Но главное — и сам Бейли квакал об этом раз в несколько часов, — в США и по всему миру стремительно росло число прозрачных народных избранников. Почти все сочли, что тенденция необратима. Когда Сантос объявила о своей прозрачности, СМИ об этом написали, однако взрыва, на который рассчитывали в «Сфере», не произошло. Но люди логинились и смотрели, до них доходило, что Сантос убийственно серьезна, что она транслирует всю свою жизнь с утра до ночи, без фильтров и без цензуры, — и аудитория стала расти экспоненциально. Сантос ежедневно публиковала свой график, и ко второй неделе, когда у нее была назначена встреча с группой лоббистов, желавших бурить скважины в тундре на Аляске, совещание смотрели миллионы. С лоббистами она была прямодушна — ни проповедей, ни потворства. Она была откровенна, она задавала вопросы, какие обычно звучали за закрытыми дверями, и это зрелище захватывало, даже вдохновляло.
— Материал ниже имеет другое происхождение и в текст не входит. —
/-- Whether a DEVICE payload meets R51 for the partitions `ps`. -/
def State.deviceOk (s : State) (dev : Bytes) (ps : List Nat) : Bool :=
  let o := fieldAt dev 2 1
  let cls := [o % 4, o / 4 % 4, o / 16 % 4]
  let ord := partOrder dev
  cls.contains 0 && cls.contains 1 && cls.contains 2 && inRange (fieldAt dev 4 4) s.var.capMin s.var.limitW &&
    ord.length == ps.length && (ps.all fun p => ord.contains p) && inRange (fieldAt dev 24 4) 3600 604800

/-- Whether one partition's settings meet R52. -/
def Cfg.rangesOk (c : Cfg) : Bool :=
  c.no < 12 && c.f 40 4 % 4 == 0 && 4 ≤ c.f 112 1 && inRange (c.f 160 4) 10 10000 && inRange (c.f 168 4) 100 10000000 &&
    inRange (c.f 172 4) 1 10000 && inRange (c.f 176 4) 1 1000 && inRange (c.f 180 4) 10 60000 && inRange (c.f 184 4) 256 1048576 &&
    c.f 188 1 < 2

/-- The sum of a field over the partitions. -/
def sumOf (cs : List Cfg) (off n : Nat) : Nat := cs.foldl (fun a c => a + c.f off n) 0

/-- Whether no bit of a bitmap field belongs to two partitions. -/
def disjointMaps (cs : List Cfg) (off n : Nat) : Bool :=
  (cs.foldl (fun (a : Nat × Bool) c => (a.1 ||| c.f off n, a.2 && a.1 &&& c.f off n == 0)) (0, true)).2

/-- Whether the settings of all partitions together meet R53. -/
def State.limitsOk (s : State) (cs : List Cfg) : Bool :=
  disjointMaps cs 8 32 && disjointMaps cs 40 4 && disjointMaps cs 48 64 &&
    (cs.all fun c =>
      c.f 8 32 != 0 && c.f 40 4 != 0 && c.f 112 1 + c.f 113 1 + c.f 114 1 == s.var.sliceMiB &&
        c.f 136 1 + c.f 137 1 + c.f 138 1 == 16 && c.f 136 1 != 0 && c.f 137 1 != 0 && c.f 138 1 != 0 &&
        ((List.range 8).all fun n => c.f (148 + n) 1 == 0xFF || (c.f (148 + n) 1 != n && c.f (148 + n) 1 < s.var.ports)) &&
        1 ≤ c.f 164 2 && c.f 164 2 ≤ c.f 166 2 && c.f 166 2 ≤ (onesOf 256 (c.f 8 32)).length) &&
    ((List.range s.enabled.length).all fun k =>
      (cs.foldl (fun a c => a + (onesOf 16 (c.f 8 32 >>> (16 * k))).length * c.f 113 1) 0) ≤ 64) &&
    sumOf cs 116 4 ≤ 65536 && sumOf cs 120 4 ≤ 16777216 && sumOf cs 124 2 ≤ 16384 && sumOf cs 126 2 ≤ 768 &&
    sumOf cs 128 2 ≤ 4096 && sumOf cs 130 2 ≤ 256 && sumOf cs 132 2 ≤ 4096 &&
    ((List.range 8).all fun n => sumOf cs (140 + n) 1 ≤ 256) && sumOf cs 156 4 ≤ s.var.limitW

/-! ### The checks of a slot (R44, R46, R56) -/

/-- The bytes "VOILJ" and three more. -/
def magic (a b c : Nat) : Nat := leNat ([0x56, 0x4F, 0x49, 0x4C, 0x4A] ++ toLe 1 a ++ toLe 1 b ++ toLe 1 c)

/-- Whether a key may sign (R46): the owner's hash when it is fused, else Swewyn's. -/
def State.keyMaySign (s : State) (key : Bytes) : Bool :=
  let h := sha512 key
  if allZero s.fuses.ownerHash then h == s.fuses.swHash else h == s.fuses.ownerHash

/-- What a whole image holds: LENGTH bytes, and the sections after SIGNER. -/
structure ImageBody where
  bytes : Bytes
  sects : List Sect
  cfgs : List Cfg
deriving DecidableEq, Repr

/-- VARIANT_MASK bit of a variant (R44). -/
def Variant.maskBit : Variant → Nat | .p3 => 0 | .p6 => 1 | .p9 => 2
На третью неделю еще двадцать один избранник американского народа попросил «Сферу» о поддержке прозрачности. Мэр Сарасоты. Сенатор от Гавайев и, что неудивительно, оба калифорнийских сенатора. Весь муниципальный совет Сан-Хосе. Городской управляющий Индепенденса, штат Канзас. И едва полку прозрачных прибывало, Волхвы квакали, поспешно собирали пресс-конференцию, демонстрировали первую прозрачную минуту. К концу месяца со всего света поступили уже тысячи запросов. Стентон и Бейли заявляли, что изумлены, польщены, ошеломлены, однако их застали врасплох. «Сфера» не готова удовлетворить весь спрос. Но намерена стараться.
Закипел выпуск камер, пока не доступных простому потребителю. На заводе в китайской провинции Гуандун запустили новые смены; строили второй завод, чтобы учетверить производственные мощности. Едва включалась новая камера, едва новый лидер нации становился прозрачным, Стентон выпускал очередной пресс-релиз, устраивали очередной прием, и зрительская аудитория росла. К концу пятой недели 16 188 избранных представителей, от Линкольна до Лахора, перешли на полную прозрачность, а список предварительной записи все удлинялся.
На непрозрачных давили — сначала вежливо, затем невыносимо. Эксперты и избиратели задавали один и тот же вопрос, очевидный и оглушительный: что ты, такой мутный, скрываешь? Некоторые наблюдатели возражали, поминали приватность, твердили, что властям почти любого уровня необходимо ряд функций осуществлять за закрытыми дверями из соображений безопасности и эффективности, но общий импульс раздавил эти аргументы, как букашек, и тенденция крепла. Если ты действуешь не на свету, чем же ты занят в тени?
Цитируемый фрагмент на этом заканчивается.